Please set the lines down again exactly, from the top of the entries through the line that contains "def tIndexed : State".

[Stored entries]
- - - - - - -
/-- A copy of two bytes from window to window, and its first unit: what it gathers and performs; a fill. -/
theorem test_hyps_CopyJobEvents_moves :
    ((tMoves 0 2 (tWin 0x1000)).kind = 0 ∧ (tMoves 0 2 (tWin 0x1000)).len = 2 ∧ 0 < (tMoves 0 2 (tWin 0x1000)).len ∧
      (tMoves 1 2 5).kind = 1) ∧
    (∀ i < 2, isWindow (wd ((tMoves 0 2 (tWin 0x1000)).src + i)) = true ∧ isWindow (wd ((tMoves 0 2 (tWin 0x1000)).dst + i)) = true ∧
      (windowKey tMover .load (wd ((tMoves 0 2 (tWin 0x1000)).src + i)) 1 (tBase .u)).1 = .ok (0x1000 + i) ∧
      (windowKey tMover .store (wd ((tMoves 0 2 (tWin 0x1000)).dst + i)) 1 (tBase .u)).1 = .ok (0x1100 + i)) ∧
    (0x1000 + 2 ≤ 0x1100 ∧ rangeSize (tMoves 0 2 (tWin 0x1000)).src 2 = 1 ∧ (tBase .u).mem.wf = true) ∧
    (∃ u, gatherRuns tMover (tMoves 0 2 (tWin 0x1000)) (jobSource tMover (tMoves 0 2 (tWin 0x1000))) 0 2 (tBase .u) =
      (.ok (.ok [⟨.win 0x1100, [0, 0], false⟩]), u)) ∧
    (∃ v, ([⟨.win 0x1100, [0, 0], false⟩] : List JobRun).reverse.forM (performRun tMover) (tBase .u) = (.ok (), v)) ∧
    (∃ u, jobSource tMover (tMoves 1 2 5) 0 (tBase .u) = (.ok (5, false), u)) ∧
    (∃ u, gatherRuns tMover (tMoves 0 2 (wd (2 ^ 55))) (jobSource tMover (tMoves 0 2 (wd (2 ^ 55)))) 0 2 (tBase .u) =
      (.ok (.error (.trap 0x1D 0 (wd (2 ^ 55)))), u)) ∧
    (∃ t, performRun tMover ⟨.win 0x1100, [0, 0], true⟩ (tBase .u) = (.ok (), t)) := by
  and_intros <;> first | decide +kernel | exact first_part (by decide +kernel) 

/-- A gather by the indices 1 and 0 that stand at 0x1800, its elements in its footprint and out of it. -/
def tGather (src : Word) : Card := { tMoves 2 8 src with esize := 2, aux := (tWin 0x1800).toNat }
def tIndexed : State := (tBase .u).winWrite 0x1800 (leBytes 4 1 ++ leBytes 4 0)

/-- That chunk with the CRC of its bytes. -/
def tGood : State := (tChunk 21 1).winWrite 0x5008 (leBytes 8 (crc64 (List.replicate 16 7)))

/-- An index that is read; the bytes of a window, of local HBM, of a host page; a source that must wait, one that faults, a destination that
faults; a poisoned run; a chunk that is decoded and one that is not. -/
theorem test_hyps_CopyJobEvents_sources :
    (let k := tGather (tWin 0x1000)
     k.kind = 2 ∧ k.size = 4 ∧ (∃ u, jobIndex tMover k 0 tIndexed = (.ok 1, u)) ∧
     within ((tWin 0x1004).toNat, (tWin 0x1004).toNat + 4) k.readFoot = true ∧
     within ((tWin 0xFFC).toNat, (tWin 0xFFC).toNat + 4) k.readFoot = false) ∧
    (∃ u, translate tMover .load (tWin 0x1000) 1 (tBase .u) = (.ok (.win 0x1000), u)) ∧
    (∃ u, translate { tMover with tlb := 0 } .load 0x10008 1 (tCached .s 0x19F) = (.ok (.hbm 0x10008 0), u)) ∧
    (∃ u, translate { tMover with tlb := 0, ctx := 0 } .load 0x10008 1 (tCached .s (0x19F + 2 ^ 46)) = (.ok (.host 0x10008), u)) ∧
    (∃ u, jobSource tMover (tMoves 0 2 (wd (2 ^ 55))) 0 (tBase .u) = (.error (.trap 0x1D 0 (wd (2 ^ 55))), u)) ∧
    (∃ u, translate tMover .store (wd (2 ^ 55)) 1 (tBase .u) = (.error (.trap 0x1D 0 (wd (2 ^ 55))), u)) ∧
    (∃ u, gatherRuns { tMover with tlb := 0 } (tMoves 0 2 0x10008) (jobSource { tMover with tlb := 0 } (tMoves 0 2 0x10008)) 0 2
      ((tCached .s 0x19F).modFab fun f => { f with stalled := some 0 }) = (.ok (.error .wait), u)) ∧
    (∃ bs u, jobChunk tMover (tMoves 3 16 0) tZ 0 16 tGood = (.ok bs, u)) ∧
    (∃ u, jobChunk tMover (tMoves 3 16 0) tZ 0 16 (tChunk 21 7) = (.error (.trap 0x11 3 (tZ.slotAddr 0)), u)) ∧
    (∃ v, gatherRuns tMover (tMoves 3 16 0) (fun a => pure (([] : List Byte).getD a 0, false)) 0 16 (tBase .u) =
      (.ok (.ok [⟨.win 0x1100, List.replicate 16 0, false⟩]), v)) := by
  and_intros <;> first | decide +kernel | exact first_part (by decide +kernel) | exact trap_part (by decide +kernel) | exact ok_part (by decide +kernel)

/-- R79, R83: a copy of 70 bytes from window to window: its first unit is 64 bytes, its second 6; what lies beside them stays. -/
theorem test_copy_moves :
    (let k := tMoves 0 70 (tWin 0x1000)
     let s := (tBase .u).winWrite 0x1000 ((List.range 70).map fun i => BitVec.ofNat 8 (i + 1))
     match moveBytes tMover k 0 1 s, moveBytes tMover k 64 1 s with
     | (.ok a, t), (.ok b, u) =>
       a == ⟨64, none⟩ && b == ⟨70, none⟩ && t.winRead 0x10FF 3 == [0, 1, 2] && t.winRead 0x113F 2 == [64, 0] &&
       u.winRead 0x113F 2 == [0, 65] && u.winRead 0x1145 2 == [70, 0]
     | _, _ => false) = true := by decide +kernel

/-! ### Strands placed, pre-empted and restored -/

/-- Lane group 0 of core 0, slot 0. -/
def tSpot : Spot := ⟨0, 0, 0, 1, false⟩

theorem tFree_ordered : (tFree tLaunch).ordered = [tLaunch] := by
  have h : (tFree tLaunch).sys.launches.filter (tFree tLaunch).kept = [tLaunch] := by decide +kernel
  unfold State.ordered
  rw [h]
  simp

theorem test_hyps_StrandPlacement :
    (tFree tLaunch).launch? 4 = some tLaunch ∧ (tFree tLaunch).ctx? tLaunch.ctx = some tCtx ∧
    tLaunch.gang = 1 ∧ (∃ f, (tFree tLaunch).firstUser tLaunch.span tSpot = some f ∧ f.id = tLaunch.id) ∧
    (∀ t ∈ (tFree tLaunch).savedOf tLaunch, (tFree tLaunch).spotBack tLaunch t tSpot = false) ∧
    (tFree tLaunch).mayBegin tLaunch = true ∧ (tFree tLaunch).spotNew tLaunch tSpot = true ∧
    (tFree tLaunch).holdsDirty tSpot.cluster = false ∧ tLaunch.order = [0, 1, 2, 3] ∧ ([0, 1, 2, 3] : List Nat).Perm [0, 1, 2, 3] ∧ tLaunch.bounds.length = 4 ∧ 0 < tLaunch.product := by
  refine ⟨by decide +kernel, by decide +kernel, by decide +kernel, ⟨tLaunch, ?_, rfl⟩, by decide +kernel, by decide +kernel, by decide +kernel, by decide +kernel, rfl,
    List.Perm.refl _, rfl, by decide +kernel⟩
  have hv : (tFree tLaunch).victims = [] := by
    unfold State.victims State.stuckLaunch
    rw [tFree_ordered]
    decide +kernel
  unfold State.firstUser State.bids
  rw [hv, tFree_ordered]
  decide +kernel

/-- A launch that places two iterations together, with a rule for slot 0 and none for slot 1, and one that its cluster has admitted. -/
theorem test_hyps_StrandPlacement_gang :
    [tSpot].length ≠ ({ tLaunch with cor := true, bounds := [2, 1, 1, 1], rules := [some ⟨1, 1, 2, 0⟩] } : Launch).gang ∧
    (let l : Launch := { tLaunch with rules := [some ⟨1, 1, 2, 0⟩] }
     l.rules.getD 0 none = some ⟨1, 1, 2, 0⟩ ∧ l.rules.getD 1 none = none) ∧
    4 ∉ ((tFree tLaunch).cluster 0).admitted ∧ 4 ∈ (((tFree tLaunch).admitTo 4 0).cluster 0).admitted := by decide +kernel

/-- A resident strand of a fenced core, whose save area at 0x20000 can be written. -/
def tFenced : State :=
  ((tMapped .s).modCore 0 0 fun k => { k with fenced := true }).modSr fun r => { r with savearea := 0x20000 }

/-- The launch's strand, saved; its area, all zeros but for a CRC and a format number, in core 5's scratchpad. -/
def tSaved (crc format : Nat) : State :=
  let s : State := { tFree { tLaunch with placed := 1 } with
    st := { Strand.fresh with
      sid := 1
      stand := .saved
      launch := 4
      saveAddr := tWin (5 * 2 ^ 24) } }
  tDwords s (5 * 2 ^ 24 + 0x340) [crc, format]

theorem tSaved_ordered (crc format : Nat) (h : (tSaved crc format).sys.launches.filter (tSaved crc format).kept = [{ tLaunch with placed := 1 }]) :
    (tSaved crc format).ordered = [{ tLaunch with placed := 1 }] := by
  unfold State.ordered
  rw [h]
  simp

/-- That strand stopped, with its release made. -/
def tStopped : State := (({ tFenced with st := tFenced.st.halt } : State).release 0 .dev).share tFenced.who.owner

theorem test_hyps_PreemptionAndRestore :
    tFenced.st.stand = .resident ∧ tFenced.onFenced tFenced.st = true ∧ tFenced.st.sr.savearea.toNat % 8192 = 0 ∧
    tFenced.holdsDirty tFenced.st.cluster = false ∧ tHeldDirty.holdsDirty tHeldDirty.st.cluster = true ∧
    ∃ x t, devStore { tStopped.who with user := false } 0x20000 (tStopped.saveBytes tStopped.free) 130
      { tStopped with free := tStopped.free + 1 } = (.ok x, t) := by
  and_intros <;> first | decide +kernel | exact ok_part (by decide +kernel)

theorem test_hyps_StrandRestore :
    (tSaved 0 0).launch? (tSaved 0 0).st.launch = some { tLaunch with placed := 1 } ∧
    (tSaved 0 0).ctx? (tSaved 0 0).st.ctx = some tCtx ∧ (tSaved 0 0).st.stand = .saved ∧
    (∃ f, (tSaved 0 0).firstUser (tSaved 0 0).st.span tSpot = some f ∧ f.id = 4) ∧
    (tSaved 0 0).spotBack { tLaunch with placed := 1 } (tSaved 0 0).st tSpot = true := by
  refine ⟨by decide +kernel, by decide +kernel, by decide +kernel, ⟨{ tLaunch with placed := 1 }, ?_, rfl⟩, by decide +kernel⟩
  have ho := tSaved_ordered 0 0 (by decide +kernel)
  have hv : (tSaved 0 0).victims = [] := by
    unfold State.victims State.stuckLaunch
    rw [ho]
    decide +kernel
  unfold State.firstUser State.bids
  rw [hv, ho]
  decide +kernel

/-- The state at which the area is read. -/
def tSeated (crc : Nat) : State :=
  let s := tSaved crc 1
  ((((s.takeSpot tSpot s.st.ctx s.st.span).admitTo 4 0).modLaunch 4 fun y =>
    { y with aged := 0, since := s.timer }).seat tSpot).acquire 0 .dev

set_option maxRecDepth 200000 in
/-- An area whose CRC fits. -/
theorem test_hyps_area_fits :
    (match (readArea { (tSeated 2445950224316220589).who with user := false } (tWin (5 * 2 ^ 24)) 128 (tSeated 2445950224316220589)).1 with
     | .ok bs => (tSeated 2445950224316220589).areaOk bs
     | .error _ => false) = true := by decide +kernel

/-- An area whose CRC does not, so that its context ends. -/
theorem test_hyps_area_does_not_fit :
    (∃ bs t, readArea { (tSeated 0).who with user := false } (tWin (5 * 2 ^ 24)) 128 (tSeated 0) = (.ok bs, t)) ∧
    (match (readArea { (tSeated 0).who with user := false } (tWin (5 * 2 ^ 24)) 128 (tSeated 0)).1 with
     | .ok bs => dwordAt bs 0x348 == 1 && dwordAt bs 0x340 == 0
     | .error _ => false) = true ∧ ∃ u, endContext 0 0xFE 0 (tSeated 0) = (.ok (), u) := by
  refine ⟨ok_part (by decide +kernel), by decide +kernel, first_part (by decide +kernel)⟩

/-! ### Parts and channels -/

/-- Core 3 of cluster 0 fenced, and the cluster draining; the cluster retired. -/
def tDraining : State :=
  ((tFree tLaunch).modCore 0 3 fun k => { k with fenced := true }).modCluster 0 fun c => { c with draining := true }
def tRetired : State := (tFree tLaunch).modCluster 0 fun c => { c with retired := true }

theorem test_hyps_FailingParts :
    (let q := tRun .running true 0 none []
     let s := tPasses tVec [q]
     s.st.passes[0]? = some q ∧ s.runs s.st = true ∧ q.checked = true ∧ q.next < q.elems ∧ (0, 0) ∈ s.st.laneGroups ∧
     0 < (s.fab.core 0 0).groups.length ∧ (s.st.sid, q.serial, q.next, 0 * 8 + 7) ∉ (s.fab.core 0 0).failed ∧
     7 ∉ ((s.fab.core 0 0).group 0).lost ∧ ((s.fab.core 0 0).group 0).lost = [] ∧ ((s.fab.core 0 0).group 0).spareUsed = false) ∧
    ((tDraining.cluster 0).draining = true ∧ (tDraining.cluster 0).retired = false ∧ tDraining.drained 0 = true ∧
     tDraining.mem.wf = true ∧ 3 ∈ (tDraining.cluster 0).logical ∧ (tDraining.fab.core 0 3).fenced = true) ∧
    ((tRetired.cluster 0).retired = true ∧ 0 ∈ tRetired.fab.logical ∧ tRetired.drained 0 = true ∧ tRetired.holdsDirty 0 = false) ∧
    (11 ∈ (tBase .u).fab.logical ∧ ((tBase .u).cluster 11).mccFailed = false ∧ ((tBase .u).cluster 11).retired = false) := by
  and_intros <;> decide +kernel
- - - - - - -
Solution to the exercise ▸
/-- A copy of two bytes from window to window, and its first unit: what it gathers and performs; a fill. -/
theorem test_hyps_CopyJobEvents_moves :
    ((tMoves 0 2 (tWin 0x1000)).kind = 0 ∧ (tMoves 0 2 (tWin 0x1000)).len = 2 ∧ 0 < (tMoves 0 2 (tWin 0x1000)).len ∧
      (tMoves 1 2 5).kind = 1) ∧
    (∀ i < 2, isWindow (wd ((tMoves 0 2 (tWin 0x1000)).src + i)) = true ∧ isWindow (wd ((tMoves 0 2 (tWin 0x1000)).dst + i)) = true ∧
      (windowKey tMover .load (wd ((tMoves 0 2 (tWin 0x1000)).src + i)) 1 (tBase .u)).1 = .ok (0x1000 + i) ∧
      (windowKey tMover .store (wd ((tMoves 0 2 (tWin 0x1000)).dst + i)) 1 (tBase .u)).1 = .ok (0x1100 + i)) ∧
    (0x1000 + 2 ≤ 0x1100 ∧ rangeSize (tMoves 0 2 (tWin 0x1000)).src 2 = 1 ∧ (tBase .u).mem.wf = true) ∧
    (∃ u, gatherRuns tMover (tMoves 0 2 (tWin 0x1000)) (jobSource tMover (tMoves 0 2 (tWin 0x1000))) 0 2 (tBase .u) =
      (.ok (.ok [⟨.win 0x1100, [0, 0], false⟩]), u)) ∧
    (∃ v, ([⟨.win 0x1100, [0, 0], false⟩] : List JobRun).reverse.forM (performRun tMover) (tBase .u) = (.ok (), v)) ∧
    (∃ u, jobSource tMover (tMoves 1 2 5) 0 (tBase .u) = (.ok (5, false), u)) ∧
    (∃ u, gatherRuns tMover (tMoves 0 2 (wd (2 ^ 55))) (jobSource tMover (tMoves 0 2 (wd (2 ^ 55)))) 0 2 (tBase .u) =
      (.ok (.error (.trap 0x1D 0 (wd (2 ^ 55)))), u)) ∧
    (∃ t, performRun tMover ⟨.win 0x1100, [0, 0], true⟩ (tBase .u) = (.ok (), t)) := by
  and_intros <;> first | decide +kernel | exact first_part (by decide +kernel) 

/-- A gather by the indices 1 and 0 that stand at 0x1800, its elements in its footprint and out of it. -/
def tGather (src : Word) : Card := { tMoves 2 8 src with esize := 2, aux := (tWin 0x1800).toNat }
def tIndexed : State := (tBase .u).winWrite 0x1800 (leBytes 4 1 ++ leBytes 4 0)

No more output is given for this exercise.